Children of Uganda Blaze a Path to Africa

One word to describe the Children of Uganda’s 2014 Tour of Light concert at Shepherd University is inspirational.

The Tour of Light concert, which took place in the Frank Center on Jan. 15 at 8 p.m., was a concert showcasing the unique cultures of Uganda, Africa through singing and dancing.

Children of Uganda (COU) is a non-profit organization that is set in the United States. According to the program that was given to the audience, “the mission of COU is to support and empower hundreds of orphans and vulnerable children in Uganda to lead successful and productive lives.”

The Tour of Light celebrated the lives of these children while offering a distinctive view into the culture of Uganda. The program also states that “COU is committed to preserving Uganda and East Africa’s vibrant musical and cultural heritage; and so, our students benefit from a rich curriculum and instruction in traditional singing, dancing, and drumming.”

One of the prominent aspects of the concert was the dancing.
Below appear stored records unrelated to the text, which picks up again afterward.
-- ==== Sys2Proof/Machine/State.lean ====
section
/-! DEFINITION. The state of the module as plain data: cores, clusters, memory, device registers and the hub's units, with the reasons a step
can stop and the state after reset. INVENTORY.md lists every field with the rule that names it. -/

namespace Sys2Proof.Machine

/-- Why the machine stops: the spec gives every step an effect, so there is no reason (NOTES.md, Stops). -/
inductive Fault where
  deriving DecidableEq, Repr

/-- An instruction with no meaning. -/
inductive Refusal where
  /-- Raised by an arm of `exec` that has no meaning yet. Safe. -/
  | notModelled (mnemonic : String)
  deriving DecidableEq, Repr

/-! ### Cores -/

/-- A step slot of a loop level (R292). -/
structure StepSlot where
  /-- The stepped register, 0 = off. -/
  reg : BitVec 5
  /-- Whose register it is; differs from the level's strand only in bundle mode. -/
  strand : StrandId
  stride : Word
  deriving DecidableEq, Repr

/-- One loop level (R289). -/
structure Loop where
  cnt : Word
  beg : Word
  fin : Word
  /-- Completed iterations of an active level. -/
  done : Word
  active : Bool
  slots : List StepSlot
  deriving DecidableEq, Repr

/-- One strand of a core (R186, R254, R285, R302). -/
structure Strand where
  /-- Handle address of the next instruction. -/
  pc : Word
  /-- Parked by `JOIN` or never started (R191, R192). -/
  parked : Bool
  /-- g1-g7. -/
  g : List Word
  /-- The 96 windowed registers. -/
  win : List Word
  /-- Window base, an unbounded count; a return through a link it did not write may take it below zero (R287). -/
  wb : Int
  /-- Spilled base. -/
  sb : Int
  /-- Call depth. -/
  depth : Nat
  spillb : Word
  loops : List Loop
  /-- Pending event set of `WFE`. -/
  pend : Word
  /-- How far a word that waits after its issue has come (R187): 0 not issued, 1 issued or departed, 2 + level waiting in `DSYNC`, 64 done
  but for the end test. -/
  stage : Nat
  /-- Widest scope of its fences with a release side, plus one, at which its later writes act as releases (R95); 0 before any. -/
  rel : Nat
  /-- Stamp and scope of a `FENCE.sc` under way (R98, R99). -/
  fence : Option (Nat × Nat × Nat)
  /-- What the strand waits on: 0 nothing, 1-12 the codes of R209, 16 and up a wait outside the core. -/
  wait : Nat
  deriving DecidableEq, Repr

/-- One entry of a vector register or operand queue (R255, R256, R258). -/
structure FEntry where
  data : Entry
  /-- The X issue from which a read is defined; 0 = at once. -/
  due : Nat
  /-- The X issue, or the memory operation, that pushed it. -/
  src : Nat
  landed : Bool
  deriving DecidableEq, Repr

/-- An issued X instruction whose results have not landed (R258). -/
structure XFlight where
  /-- Its issue index. -/
  n : Nat
  /-- The X issue before which it lands. -/
  due : Nat
  /-- Its events NV DZ OF UF NX (R239). -/
  flags : BitVec 5
  /-- It signals S at retirement (R263). -/
  sig : Bool
  deriving DecidableEq, Repr
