-- ==== Sys2Proof/Machine/Memory.lean ====
section
/-! DEFINITION. Byte memories as canonical lists of cells, the physical address map (R28) and the home agents (R64). -/

namespace Sys2Proof.Machine

/-- What a byte that nothing has written reads as (log 1). -/
def emptyByte : Byte := 0

/-- The byte at an address. -/
def cellGet : List Host.Cell → Nat → Byte
  | [], _ => emptyByte
  | (a, b) :: m, x => if a = x then b else if x < a then emptyByte else cellGet m x

/-- The memory with the byte at `x` replaced, in canonical form. -/
def cellSet : List Host.Cell → Nat → Byte → List Host.Cell
  | [], x, v => if v = emptyByte then [] else [(x, v)]
  | (a, b) :: m, x, v =>
    if a = x then (if v = emptyByte then m else (x, v) :: m)
    else if x < a then (if v = emptyByte then (a, b) :: m else (x, v) :: (a, b) :: m)
    else (a, b) :: cellSet m x v

/-- Every listed address is at least `lo`, addresses strictly rise, and no entry is what an unlisted address reads as. -/
def wfFrom : Nat → List Host.Cell → Bool
  | _, [] => true
  | lo, (a, b) :: m => decide (lo ≤ a) && decide (b ≠ emptyByte) && wfFrom (a + 1) m

/-- The canonical form of a memory. -/
def Memory.wf (m : List Host.Cell) : Bool := wfFrom 0 m

/-- `n` bytes from `x` up. -/
def cellRead (m : List Host.Cell) (x : Nat) : Nat → List Byte
  | 0 => []
  | n + 1 => cellGet m x :: cellRead m (x + 1) n

/-- Writes bytes from `x` up. -/
def cellWrite (m : List Host.Cell) (x : Nat) : List Byte → List Host.Cell
  | [] => m
  | b :: bs => cellWrite (cellSet m x b) (x + 1) bs

/-- The memory whose only bytes are a list's, from `x` up. -/
def cellsFrom (x : Nat) : List Byte → List Host.Cell
  | [] => []
  | b :: bs => if b = emptyByte then cellsFrom (x + 1) bs else (x, b) :: cellsFrom (x + 1) bs

/-- Copies `n` bytes between memories, keeping the canonical form. -/
def copyCells (src : List Host.Cell) (from_ n : Nat) (m : List Host.Cell) (dst : Nat) : List Host.Cell :=
  (src.filter fun c => decide (from_ ≤ c.1 ∧ c.1 < from_ + n)).foldl (fun m c => cellSet m (dst + (c.1 - from_)) c.2)
    (m.filter fun c => !(decide (dst ≤ c.1 ∧ c.1 < dst + n)))

def readWord (m : List Host.Cell) (x : Nat) : Word := BitVec.ofNat 64 (bytesNat (cellRead m x 8))

def readWords (m : List Host.Cell) (x n : Nat) : List Word := bytesWords n (cellRead m x (8 * n))

/-! ### Physical addresses (R28) -/

def region (pa : Nat) : Nat := pa / 2 ^ 48 % 16

/-- The address exists: the bits its region leaves zero are zero. -/
def physOk (pa : Nat) : Bool :=
  match region pa with
  | 0 => pa / 2 ^ 39 % 2 ^ 9 == 0
  | 1 => pa / 2 ^ 40 % 2 ^ 8 == 0
  | 2 | 3 => true
  | _ => false

/-- Every byte of a range exists. -/
def rangeOk (pa n : Nat) : Bool := physOk pa && physOk (pa + (n - 1))

/-- HBM stack of a region 0x0 address. -/
def stackOf (pa : Nat) : Nat := pa / 2 ^ 36 % 8

/-- Super-line number p[51:9] (R71). -/
def slineOf (pa : Nat) : Nat := pa / 512

/-- Bytes of a grain code (R29). -/
def grainBytes (g : Nat) : Nat := if g = 0 then 32 else if g = 1 then 128 else 512

/-- The grain unit of a super-line that holds an address (R67). -/
def unitIn (pa grain : Nat) : Nat := pa % 512 / grainBytes grain

/-- First address of a unit. -/
def unitBase (sl grain u : Nat) : Nat := 512 * sl + u * grainBytes grain

/-- L2 slice of an address (R54). -/
def l2Slice (pa : Nat) : Nat :=
  (pa / 2 ^ 9 % 16) ^^^ (pa / 2 ^ 13 % 16) ^^^ (pa / 2 ^ 17 % 16) ^^^ (pa / 2 ^ 21 % 16)

end Sys2Proof.Machine
end

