-- ==== Sys2Proof/Machine/Float.lean ====
section
/-! DEFINITION. Number formats, exact values, the one rounding of R236, conversions, floating operations, the function units within their bounds
(R229-R247). Codes are numbers; flags are a number with NV 16, DZ 8, OF 4, UF 2, NX 1 (R239). -/

namespace Sys2Proof.Machine

/-! ### Formats (R229) -/

/-- A floating-point format: exponent and fraction bits, bias, and whether it has infinities (`kind` 0), only NaNs (1) or neither (2). -/
structure Fmt where
  eb : Nat
  fb : Nat
  bias : Nat
  kind : Nat
  deriving DecidableEq, Repr

def Fmt.f32 : Fmt := { eb := 8, fb := 23, bias := 127, kind := 0 }
def Fmt.bf16 : Fmt := { eb := 8, fb := 7, bias := 127, kind := 0 }
def Fmt.f16 : Fmt := { eb := 5, fb := 10, bias := 15, kind := 0 }
def Fmt.e4m3 : Fmt := { eb := 4, fb := 3, bias := 7, kind := 1 }
def Fmt.e5m2 : Fmt := { eb := 5, fb := 2, bias := 15, kind := 0 }
def Fmt.e2m1 : Fmt := { eb := 2, fb := 1, bias := 1, kind := 2 }

def Fmt.width (f : Fmt) : Nat := 1 + f.eb + f.fb

/-- The sign bit of a code. -/
def Fmt.signBit (f : Fmt) (neg : Bool) : Nat := if neg then 2 ^ (f.eb + f.fb) else 0

/-- The largest finite magnitude as a code. -/
def Fmt.maxCode (f : Fmt) : Nat :=
  match f.kind with
  | 0 => (2 ^ f.eb - 1) * 2 ^ f.fb - 1
  | 1 => 2 ^ (f.eb + f.fb) - 2
  | _ => 2 ^ (f.eb + f.fb) - 1

/-- What a code means: a NaN with its fraction at the top of 23 bits, an infinity, or m × 2^e with a sign. -/
inductive FVal where
  | nan (neg : Bool) (frac : Nat)
  | inf (neg : Bool)
  | num (neg : Bool) (m : Nat) (e : Int)
  deriving DecidableEq, Repr

def FVal.isNan : FVal → Bool
  | .nan _ _ => true
  | _ => false

/-- The NaN is signalling: its quiet bit is 0 (R230). -/
def FVal.signals : FVal → Bool
  | .nan _ f => !f.testBit 22
  | _ => false

/-- The value of a code (R229). -/
def Fmt.val (f : Fmt) (c : Nat) : FVal :=
  let neg := c.testBit (f.eb + f.fb)
  let e := c / 2 ^ f.fb % 2 ^ f.eb
  let m := c % 2 ^ f.fb
  if e = 2 ^ f.eb - 1 ∧ f.kind = 0 then (if m = 0 then .inf neg else .nan neg (m * 2 ^ (23 - f.fb)))
  else if f.kind = 1 ∧ c % 2 ^ (f.eb + f.fb) = 2 ^ (f.eb + f.fb) - 1 then .nan neg (m * 2 ^ (23 - f.fb))
  else if e = 0 then .num neg m (1 - (f.bias : Int) - f.fb)
  else .num neg (m + 2 ^ f.fb) ((e : Int) - f.bias - f.fb)

/-! ### NaNs and infinities (R230, R237) -/

def fNV : Nat := 16
def fDZ : Nat := 8
def fOF : Nat := 4
def fUF : Nat := 2
def fNX : Nat := 1

/-- A code and the events it raised. -/
abbrev FRes := Nat × Nat

/-- A NaN operand as a result. -/
def Fmt.nanCode (f : Fmt) (neg : Bool) (frac : Nat) : Nat :=
  match f.kind with
  | 0 => f.signBit neg + (2 ^ f.eb - 1) * 2 ^ f.fb + (frac / 2 ^ (23 - f.fb) ||| 2 ^ (f.fb - 1))
  | 1 => f.signBit neg + 0x7F
  | _ => 0

def Fmt.defaultNan (f : Fmt) : Nat := f.nanCode false 0

/-- The default NaN of E4M3 is 0x7F and that of E2M1 +0; the others have only the quiet bit set. -/
def Fmt.infCode (f : Fmt) (neg : Bool) : Nat := f.signBit neg + (2 ^ f.eb - 1) * 2 ^ f.fb

/-- What an overflow gives (R237). -/
def Fmt.overflow (f : Fmt) (rm : Nat) (sat neg : Bool) : Nat :=
  let mx := f.signBit neg + f.maxCode
  let far := rm = 0 ∨ rm = 8 ∨ (rm = 2 ∧ !neg) ∨ (rm = 3 ∧ neg)
  match f.kind with
  | 0 => if f = Fmt.e5m2 ∧ sat then mx else if far then f.infCode neg else mx
  | 1 => if sat then mx else if far then f.nanCode neg 0 else mx
  | _ => mx

/-- An infinite result in the destination format (R237). -/
def Fmt.ofInf (f : Fmt) (sat neg : Bool) : FRes :=
  let mx := f.signBit neg + f.maxCode
  match f.kind with
  | 0 => if f = Fmt.e5m2 ∧ sat then (mx, fOF + fNX) else (f.infCode neg, 0)
  | 1 => if sat then (mx, fOF + fNX) else (f.nanCode neg 0, fNV)
  | _ => (mx, fOF + fNX)

/-! ### Rounding (R236) -/

/-- m × 2^-k rounded to an integer: nearest even, toward zero, up or down by the sign (R236). A Ferle hart also rounds to nearest with ties
away from zero (8) and to odd (9) (log 13). -/
def roundShift (rm : Nat) (neg : Bool) (m k : Nat) : Nat :=
  let q := m / 2 ^ k
  let r := m % 2 ^ k
  let up : Bool :=
    match rm with
    | 0 => decide (2 * r > 2 ^ k) || (decide (2 * r = 2 ^ k) && decide (q % 2 = 1))
    | 1 => false
    | 2 => r != 0 && !neg
    | 8 => decide (2 ^ k ≤ 2 * r)
    | 9 => r != 0 && decide (q % 2 = 0)
    | _ => r != 0 && neg
  if up then q + 1 else q

/-- m × 2^e as a multiple of 2^q, rounded. -/
def quantize (rm : Nat) (neg : Bool) (m : Nat) (e q : Int) : Nat :=
  if q ≤ e then m * 2 ^ (e - q).toNat else roundShift rm neg m (q - e).toNat

/-- m × 2^e = n × 2^q exactly. -/
def sameDyadic (m : Nat) (e : Int) (n : Nat) (q : Int) : Bool :=
  if q ≤ e then m * 2 ^ (e - q).toNat == n else m == n * 2 ^ (q - e).toNat

/-- Rounds a nonzero or zero magnitude with its sign into a format (R236, R237). -/
def Fmt.round (f : Fmt) (rm : Nat) (sat neg : Bool) (m : Nat) (e : Int) : FRes :=
  if m = 0 then (f.signBit neg, 0)
  else
    let top : Int := (m.log2 : Int) + e
    let emin : Int := 1 - (f.bias : Int)
    let q := max top emin - f.fb
    let n := quantize rm neg m e q
    let exact := sameDyadic m e n q
    let code := (q - (emin - f.fb)).toNat * 2 ^ f.fb + n
    if f.maxCode < code then (f.overflow rm sat neg, fOF + fNX)
    else
      -- tininess: rounded with unbounded exponent, below the smallest normal
      let q' := top - f.fb
      let n' := quantize rm neg m e q'
      let tiny : Bool := decide (top < emin) && !(decide (n' = 2 ^ (f.fb + 1)) && decide (top + 1 = emin))
      (f.signBit neg + code, if exact then 0 else fNX + (if tiny then fUF else 0))

/-- Rounds a value that is no NaN. -/
def Fmt.ofVal (f : Fmt) (rm : Nat) (sat : Bool) : FVal → FRes
  | .nan neg fr => (f.nanCode neg fr, 0)
  | .inf neg => f.ofInf sat neg
  | .num neg m e => f.round rm sat neg m e

/-- The first NaN operand decides; else an invalid operation gives the default NaN; else the exact value is rounded. `nv` is an invalid
operation that raises NV whatever the NaN operands. -/
def Fmt.finish (f : Fmt) (rm : Nat) (sat : Bool) (ops : List FVal) (nv : Bool) (r : Option FVal) : FRes :=
  match ops.find? FVal.isNan with
  | some v => ((f.ofVal rm sat v).1, if nv || ops.any FVal.signals then fNV else 0)
  | none => match r with
    | none => (f.defaultNan, fNV)
    | some v => f.ofVal rm sat v

/-- Conversion between floating formats (R354). -/
def Fmt.convert (src dst : Fmt) (rm : Nat) (sat : Bool) (c : Nat) : FRes :=
  let v := src.val c
  dst.finish rm sat [v] false (some v)

/-! ### Exact operations on values that are no NaN -/

def FVal.neg : FVal → FVal
  | .nan n f => .nan (!n) f
  | .inf n => .inf (!n)
  | .num n m e => .num (!n) m e

/-- The exact product; none for 0 × ∞. -/
def FVal.mul : FVal → FVal → Option FVal
  | .num n m e, .num n' m' e' => some (.num (n != n') (m * m') (e + e'))
  | .inf n, .inf n' => some (.inf (n != n'))
  | .inf n, .num n' m _ => if m = 0 then none else some (.inf (n != n'))
  | .num n m _, .inf n' => if m = 0 then none else some (.inf (n != n'))
  | _, _ => none

/-- m × 2^e as a signed integer multiple of 2^b, b ≤ e. -/
def scaleInt (neg : Bool) (m : Nat) (e b : Int) : Int :=
  let x : Int := (m * 2 ^ (e - b).toNat : Nat)
  if neg then -x else x

/-- The exact sum; none for ∞ − ∞. The sign of an exact zero follows R236. -/
def FVal.add (rm : Nat) : FVal → FVal → Option FVal
  | .num n m e, .num n' m' e' =>
    let b := min e e'
    let x := scaleInt n m e b + scaleInt n' m' e' b
    if x = 0 then some (.num (if n = n' then n else rm == 3) 0 0) else some (.num (decide (x < 0)) x.natAbs b)
  | .inf n, .inf n' => if n = n' then some (.inf n) else none
  | .inf n, _ => some (.inf n)
  | _, .inf n => some (.inf n)
  | _, _ => none

/-- a < b for values that are no NaN; −0 is below +0 where `zeros`. -/
def FVal.lt (zeros : Bool) : FVal → FVal → Bool
  | .inf n, .inf n' => n && !n'
  | .inf n, _ => n
  | _, .inf n' => !n'
  | .num n m e, .num n' m' e' =>
    let b := min e e'
    let x := scaleInt n m e b
    let y := scaleInt n' m' e' b
    decide (x < y) || (zeros && decide (x = 0 ∧ y = 0) && n && !n')
  | _, _ => false
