/-- One bit a lane, in lanes of one bit. -/
def bitsEntry (n : Nat) (f : Nat → Bool × Nat) : List (List Nat) × Nat :=
  let rs := (List.range n).map f
  ([rs.map fun r => b2n r.1], rs.foldl (fun a r => a ||| r.2) 0)

def semVcmp (o : XOp) : Sem :=
  let w := tyWidth o.ty
  typed (fun ty => tyFloat3 ty || tyInt ty) o { plan2 o 0 with masked := false, merge := false, w := 1 } fun _ _ _ es =>
    bitsEntry (1024 / w) fun i =>
      let a := lane (es.getD 0 0) w i
      let b := lane (es.getD 1 0) w i
      if tyInt o.ty then (intCompare w o.m.toNat a b, 0) else (tyFmt o.ty).compare o.m.toNat a b

/-- `VSEL` copies encodings by the select mask; m = 0 raises `ILLEGAL` (R351). -/
def semVsel (o : XOp) : Sem := fun s => do
  illegalIf (o.m == 0)
  let w := tyWidth o.ty
  xrun o { plan2 o 0 with merge := false } (fun _ _ en es =>
    ([(List.range (1024 / w)).map fun i => lane (if en i then es.getD 0 0 else es.getD 1 0) w i], 0)) s

/-- Mask logic on bits 0 to N − 1 (R352). Bit i is lane i for the mask and the undisturbed rule. -/
def maskLogic (o : XOp) (p : XPlan) (f : Bool → Bool → Bool) : Sem :=
  let n := 1024 / tyWidth o.ty
  xrun o { p with w := 1 } fun _ _ _ es =>
    ([(List.range n).map fun i => b2n (f (maskBit (es.getD 0 0) i) (maskBit (es.getD 1 0) i))], 0)

def semVmand (o : XOp) : Sem := maskLogic o (plan2 o 0) fun a b => a && b
def semVmor (o : XOp) : Sem := maskLogic o (plan2 o 0) fun a b => a || b
def semVmxor (o : XOp) : Sem := maskLogic o (plan2 o 0) fun a b => a != b
def semVmnot (o : XOp) : Sem := maskLogic o (plan1 o 0) fun a _ => !a

/-- `VIOTA`: lane i counts the set bits below it (R352). -/
def semViota (o : XOp) : Sem :=
  let w := tyWidth o.ty
  typed tyInt o (plan1 o 0) fun _ _ _ es =>
    ([(List.range (1024 / w)).map fun i => ((List.range i).filter fun j => maskBit (es.getD 0 0) j).length % 2 ^ w], 0)

/-- Enabled set lanes (R353). -/
def setLanes (n : Nat) (en : Nat → Bool) (a : Entry) : List Nat := (List.range n).filter fun i => en i && maskBit a i

/-- A word whose one 64-bit result goes to `XQ`. -/
def planXq (p : XPlan) : XPlan := { p with vd := 16, merge := false, w := 1024 }

def semVmpop (o : XOp) : Sem :=
  xrun o (planXq (plan1 o 0)) fun _ _ en es => ([[(setLanes (1024 / tyWidth o.ty) en (es.getD 0 0)).length]], 0)

def semVmfirst (o : XOp) : Sem :=
  xrun o (planXq (plan1 o 0)) fun _ _ en es => ([[(setLanes (1024 / tyWidth o.ty) en (es.getD 0 0)).headD (2 ^ 64 - 1)]], 0)

/-- `VCMP`: issues the word (R350). -/
def execVcmp (o : XOp) (s : State) : Host.Outcome State Fault Refusal := issue (Instr.vcmp o) (semVcmp o) s

/-- `VSEL`: issues the word (R351). -/
def execVsel (o : XOp) (s : State) : Host.Outcome State Fault Refusal := issue (Instr.vsel o) (semVsel o) s

/-- `VMAND`: issues the word (R352). -/
def execVmand (o : XOp) (s : State) : Host.Outcome State Fault Refusal := issue (Instr.vmand o) (semVmand o) s

/-- `VMOR`: issues the word (R352). -/
def execVmor (o : XOp) (s : State) : Host.Outcome State Fault Refusal := issue (Instr.vmor o) (semVmor o) s

/-- `VMXOR`: issues the word (R352). -/
def execVmxor (o : XOp) (s : State) : Host.Outcome State Fault Refusal := issue (Instr.vmxor o) (semVmxor o) s

/-- `VMNOT`: issues the word (R352). -/
def execVmnot (o : XOp) (s : State) : Host.Outcome State Fault Refusal := issue (Instr.vmnot o) (semVmnot o) s

/-- `VIOTA`: issues the word (R352). -/
def execViota (o : XOp) (s : State) : Host.Outcome State Fault Refusal := issue (Instr.viota o) (semViota o) s

/-- `VMPOP`: issues the word (R353). -/
def execVmpop (o : XOp) (s : State) : Host.Outcome State Fault Refusal := issue (Instr.vmpop o) (semVmpop o) s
The young men and women of varied ages in the concert performed numerous dances that were fresh and exciting, especially for those people who are not accustomed to the culture of Uganda or Africa.

What was most impressive was their ability to combine dancing and playing instruments simultaneously. During the middle of one of the dances, the young men were dancing while holding an instrument that was shaped like a hollow gourd and used as drum.

The performance was similar to how marching bands handle drumming while moving but with much more mobility and more fast-paced, which made it enjoyable and fun to watch.

What was probably the most impressive about the dancing was how the choreography appropriately matched the tempo of the music. No matter how slow or fast the drums were beating, the dancers were matching the rhythm beat for beat. It demonstrates how much time and preparation went into the concert and shows how professional it was, even with the young children.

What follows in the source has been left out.